Task: Each line of the listing below should be restated word for word.

....

-- ==== Sys2Proof/Laws/Programs.lean ====
section
/-! SUPPORT. Tokens, texts and the steps of a program in progress. -/

namespace Sys2Proof.Machine

/-! ### Tokens and commands -/

theorem parseToken_tokenText {c : Command} (h : positiveCommand c = true) : parseToken (tokenText c) = .ok c := by
  cases c with
  | setDTR b => cases b <;> decide
  | setRTS b => cases b <;> decide
  | wait n =>
    have hn : n ≠ 0 := by simpa [positiveCommand] using h
    have h₁ : ¬ 'W' = 'D' := by decide
    have h₂ : ¬ 'W' = 'R' := by decide
    simp only [tokenText, parseToken, h₁, h₂, if_false, if_true, parseWait_decimalText hn]

/-- R180, R203: what a token parses to is a reset command. -/
theorem positive_of_parseWait {rest : Text} {c : Command} (h : parseWait rest = .ok c) : positiveCommand c = true := by
  unfold parseWait at h
  split_ifs at h with h₁ h₂ h₃ h₄
  · cases h; simpa [positiveCommand] using h₃
  · split at h <;> cases h; simp [positiveCommand]

theorem positive_of_parseToken {k : Text} {c : Command} (h : parseToken k = .ok c) : positiveCommand c = true := by
  cases k with
  | nil => simp [parseToken] at h
  | cons x rest =>
    simp only [parseToken] at h
    split_ifs at h with h₁ h₂ h₃
    · split at h <;> cases h; rfl
    · split at h <;> cases h; rfl
    · exact positive_of_parseWait h

theorem validToken_iff {k : Text} : validToken k = true ↔ ∃ c, parseToken k = .ok c := by
  unfold validToken
  cases h : parseToken k <;> simp

/-- A valid token is not empty, and it does not begin with the separator. -/
theorem validToken_front {k : Text} (h : validToken k = true) : ∃ c cs, k = c :: cs := by
  cases k with
  | nil => simp [validToken, parseToken] at h
  | cons c cs => exact ⟨c, cs, rfl⟩

/-! ### Valid texts -/

/-- R202: a valid text begins with a valid token, behind which is nothing or a separator and a valid text. -/
theorem validText_front {t : Text} (h : validText t = true) :
    ∃ c, parseToken (tokenChars t) = .ok c ∧
      ((afterToken t = [] ∧ parseText t = [c]) ∨
        ∃ u, afterToken t = sepChar :: u ∧ validText u = true ∧ parseText t = c :: parseText u) := by
  unfold validText at h
  rcases splitText_front t with ⟨ha, hs⟩ | ⟨u, ha, hs⟩
  · rw [hs] at h
    simp only [List.all_cons, List.all_nil, Bool.and_true] at h
    obtain ⟨c, hc⟩ := validToken_iff.1 h
    exact ⟨c, hc, .inl ⟨ha, by simp [parseText, hs, commandOf, hc]⟩⟩
  · rw [hs] at h
    simp only [List.all_cons, Bool.and_eq_true] at h
    obtain ⟨c, hc⟩ := validToken_iff.1 h.1
    exact ⟨c, hc, .inr ⟨u, ha, h.2, by simp [parseText, hs, commandOf, hc]⟩⟩

theorem validText_nil : validText [] = false := by decide

/-- R206: the text behind the front token of a valid rest is a valid rest. -/
theorem restValid_afterToken {t : Text} (h : validText t = true) : restValid (afterToken t) = true := by
  obtain ⟨c, -, ⟨ha, -⟩ | ⟨u, ha, hu, -⟩⟩ := validText_front h
  · rw [ha]; rfl
  · rw [ha]; simp [restValid, hu]

theorem restValid_of_validText {t : Text} (h : validText t = true) : restValid t = true := by
  cases t with
  | nil => rfl
  | cons c t =>
    have hc : c ≠ sepChar := by
      rintro rfl
      unfold validText at h
      rw [splitText_sep] at h
      simp [validToken, parseToken] at h
    simp [restValid, hc, h]

/-- A valid rest that is not empty decodes: to a separator with a valid text behind it, or to a command whose token
is at the front of a valid text. -/
theorem restValid_decodes {t : Text} (h : restValid t = true) :
    t = [] ∨ (∃ u, t = sepChar :: u ∧ validText u = true ∧ decodeToken t = .ok (.sep, u)) ∨
    (∃ c, validText t = true ∧ parseToken (tokenChars t) = .ok c ∧
      decodeToken t = .ok (instrOfCommand c, afterToken t)) := by
  cases t with
  | nil => exact .inl rfl
  | cons x t =>
    simp only [restValid] at h
    split_ifs at h with hx
    · subst hx
      exact .inr (.inl ⟨t, rfl, h, by simp [decodeToken]⟩)
    · obtain ⟨c, hc, -⟩ := validText_front h
      exact .inr (.inr ⟨c, h, hc, by simp only [decodeToken, hx, if_false, hc]⟩)

/-! ### Steps of a program in progress -/

theorem exec_instrOfCommand {c : Command} (h : positiveCommand c = true) (s : State) :
    exec (instrOfCommand c) s = stepCommand c s := by
  cases c with
  | setDTR b => cases b <;> rfl
  | setRTS b => cases b <;> rfl
  | wait n => cases n <;> first | rfl | simp [positiveCommand] at h

theorem stepCommand_sequence {q : SeqRun} {s : State} (hs : s.run = .sequence q) (c : Command) :
    stepCommand c s = s.whenTarget q.target (afterCommand q (runCommand q.target c s)) := by
  simp only [stepCommand, hs]

theorem stepCommand_next {c : Command} {s u : State} (h : stepCommand c s = .next u) :
    ∃ q, s.run = .sequence q ∧ (q.target = .transport → s.life = .connected) ∧
      ((∃ t, runCommand q.target c s = .ok t ∧ u = { t with run := .sequence q.advance }) ∨
        (∃ e t, runCommand q.target c s = .raised e t ∧ u = t.raise (q.errorOf e))) := by
  unfold stepCommand at h
  split at h
  · next q hq =>
    obtain ⟨hl, h⟩ := whenTarget_next h
    refine ⟨q, hq, hl, ?_⟩
    unfold afterCommand at h
    split at h
    · next t ht => exact .inl ⟨t, ht, by simpa using h.symm⟩
    · next e t ht => exact .inr ⟨e, t, ht, by simpa using h.symm⟩
    · simp at h
  all_goals simp at h

end Sys2Proof.Machine
end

....

Exercise answer:
-- ==== Sys2Proof/Laws/Programs.lean ====
section
/-! SUPPORT. Tokens, texts and the steps of a program in progress. -/

namespace Sys2Proof.Machine

/-! ### Tokens and commands -/

theorem parseToken_tokenText {c : Command} (h : positiveCommand c = true) : parseToken (tokenText c) = .ok c := by
  cases c with
  | setDTR b => cases b <;> decide
  | setRTS b => cases b <;> decide
  | wait n =>
    have hn : n ≠ 0 := by simpa [positiveCommand] using h
    have h₁ : ¬ 'W' = 'D' := by decide
    have h₂ : ¬ 'W' = 'R' := by decide
    simp only [tokenText, parseToken, h₁, h₂, if_false, if_true, parseWait_decimalText hn]

/-- R180, R203: what a token parses to is a reset command. -/
theorem positive_of_parseWait {rest : Text} {c : Command} (h : parseWait rest = .ok c) : positiveCommand c = true := by
  unfold parseWait at h
  split_ifs at h with h₁ h₂ h₃ h₄
  · cases h; simpa [positiveCommand] using h₃
  · split at h <;> cases h; simp [positiveCommand]

theorem positive_of_parseToken {k : Text} {c : Command} (h : parseToken k = .ok c) : positiveCommand c = true := by
  cases k with
  | nil => simp [parseToken] at h
  | cons x rest =>
    simp only [parseToken] at h
    split_ifs at h with h₁ h₂ h₃
    · split at h <;> cases h; rfl
    · split at h <;> cases h; rfl
    · exact positive_of_parseWait h

theorem validToken_iff {k : Text} : validToken k = true ↔ ∃ c, parseToken k = .ok c := by
  unfold validToken
  cases h : parseToken k <;> simp

/-- A valid token is not empty, and it does not begin with the separator. -/
theorem validToken_front {k : Text} (h : validToken k = true) : ∃ c cs, k = c :: cs := by
  cases k with
  | nil => simp [validToken, parseToken] at h
  | cons c cs => exact ⟨c, cs, rfl⟩

/-! ### Valid texts -/

/-- R202: a valid text begins with a valid token, behind which is nothing or a separator and a valid text. -/
theorem validText_front {t : Text} (h : validText t = true) :
    ∃ c, parseToken (tokenChars t) = .ok c ∧
      ((afterToken t = [] ∧ parseText t = [c]) ∨
        ∃ u, afterToken t = sepChar :: u ∧ validText u = true ∧ parseText t = c :: parseText u) := by
  unfold validText at h
  rcases splitText_front t with ⟨ha, hs⟩ | ⟨u, ha, hs⟩
  · rw [hs] at h
    simp only [List.all_cons, List.all_nil, Bool.and_true] at h
    obtain ⟨c, hc⟩ := validToken_iff.1 h
    exact ⟨c, hc, .inl ⟨ha, by simp [parseText, hs, commandOf, hc]⟩⟩
  · rw [hs] at h
    simp only [List.all_cons, Bool.and_eq_true] at h
    obtain ⟨c, hc⟩ := validToken_iff.1 h.1
    exact ⟨c, hc, .inr ⟨u, ha, h.2, by simp [parseText, hs, commandOf, hc]⟩⟩

theorem validText_nil : validText [] = false := by decide

/-- R206: the text behind the front token of a valid rest is a valid rest. -/
theorem restValid_afterToken {t : Text} (h : validText t = true) : restValid (afterToken t) = true := by
  obtain ⟨c, -, ⟨ha, -⟩ | ⟨u, ha, hu, -⟩⟩ := validText_front h
  · rw [ha]; rfl
  · rw [ha]; simp [restValid, hu]

theorem restValid_of_validText {t : Text} (h : validText t = true) : restValid t = true := by
  cases t with
  | nil => rfl
  | cons c t =>
    have hc : c ≠ sepChar := by
      rintro rfl
      unfold validText at h
      rw [splitText_sep] at h
      simp [validToken, parseToken] at h
    simp [restValid, hc, h]

/-- A valid rest that is not empty decodes: to a separator with a valid text behind it, or to a command whose token
is at the front of a valid text. -/
theorem restValid_decodes {t : Text} (h : restValid t = true) :
    t = [] ∨ (∃ u, t = sepChar :: u ∧ validText u = true ∧ decodeToken t = .ok (.sep, u)) ∨
    (∃ c, validText t = true ∧ parseToken (tokenChars t) = .ok c ∧
      decodeToken t = .ok (instrOfCommand c, afterToken t)) := by
  cases t with
  | nil => exact .inl rfl
  | cons x t =>
    simp only [restValid] at h
    split_ifs at h with hx
    · subst hx
      exact .inr (.inl ⟨t, rfl, h, by simp [decodeToken]⟩)
    · obtain ⟨c, hc, -⟩ := validText_front h
      exact .inr (.inr ⟨c, h, hc, by simp only [decodeToken, hx, if_false, hc]⟩)

/-! ### Steps of a program in progress -/

theorem exec_instrOfCommand {c : Command} (h : positiveCommand c = true) (s : State) :
    exec (instrOfCommand c) s = stepCommand c s := by
  cases c with
  | setDTR b => cases b <;> rfl
  | setRTS b => cases b <;> rfl
  | wait n => cases n <;> first | rfl | simp [positiveCommand] at h

theorem stepCommand_sequence {q : SeqRun} {s : State} (hs : s.run = .sequence q) (c : Command) :
    stepCommand c s = s.whenTarget q.target (afterCommand q (runCommand q.target c s)) := by
  simp only [stepCommand, hs]

theorem stepCommand_next {c : Command} {s u : State} (h : stepCommand c s = .next u) :
    ∃ q, s.run = .sequence q ∧ (q.target = .transport → s.life = .connected) ∧
      ((∃ t, runCommand q.target c s = .ok t ∧ u = { t with run := .sequence q.advance }) ∨
        (∃ e t, runCommand q.target c s = .raised e t ∧ u = t.raise (q.errorOf e))) := by
  unfold stepCommand at h
  split at h
  · next q hq =>
    obtain ⟨hl, h⟩ := whenTarget_next h
    refine ⟨q, hq, hl, ?_⟩
    unfold afterCommand at h
    split at h
    · next t ht => exact .inl ⟨t, ht, by simpa using h.symm⟩
    · next e t ht => exact .inr ⟨e, t, ht, by simpa using h.symm⟩
    · simp at h
  all_goals simp at h

end Sys2Proof.Machine
end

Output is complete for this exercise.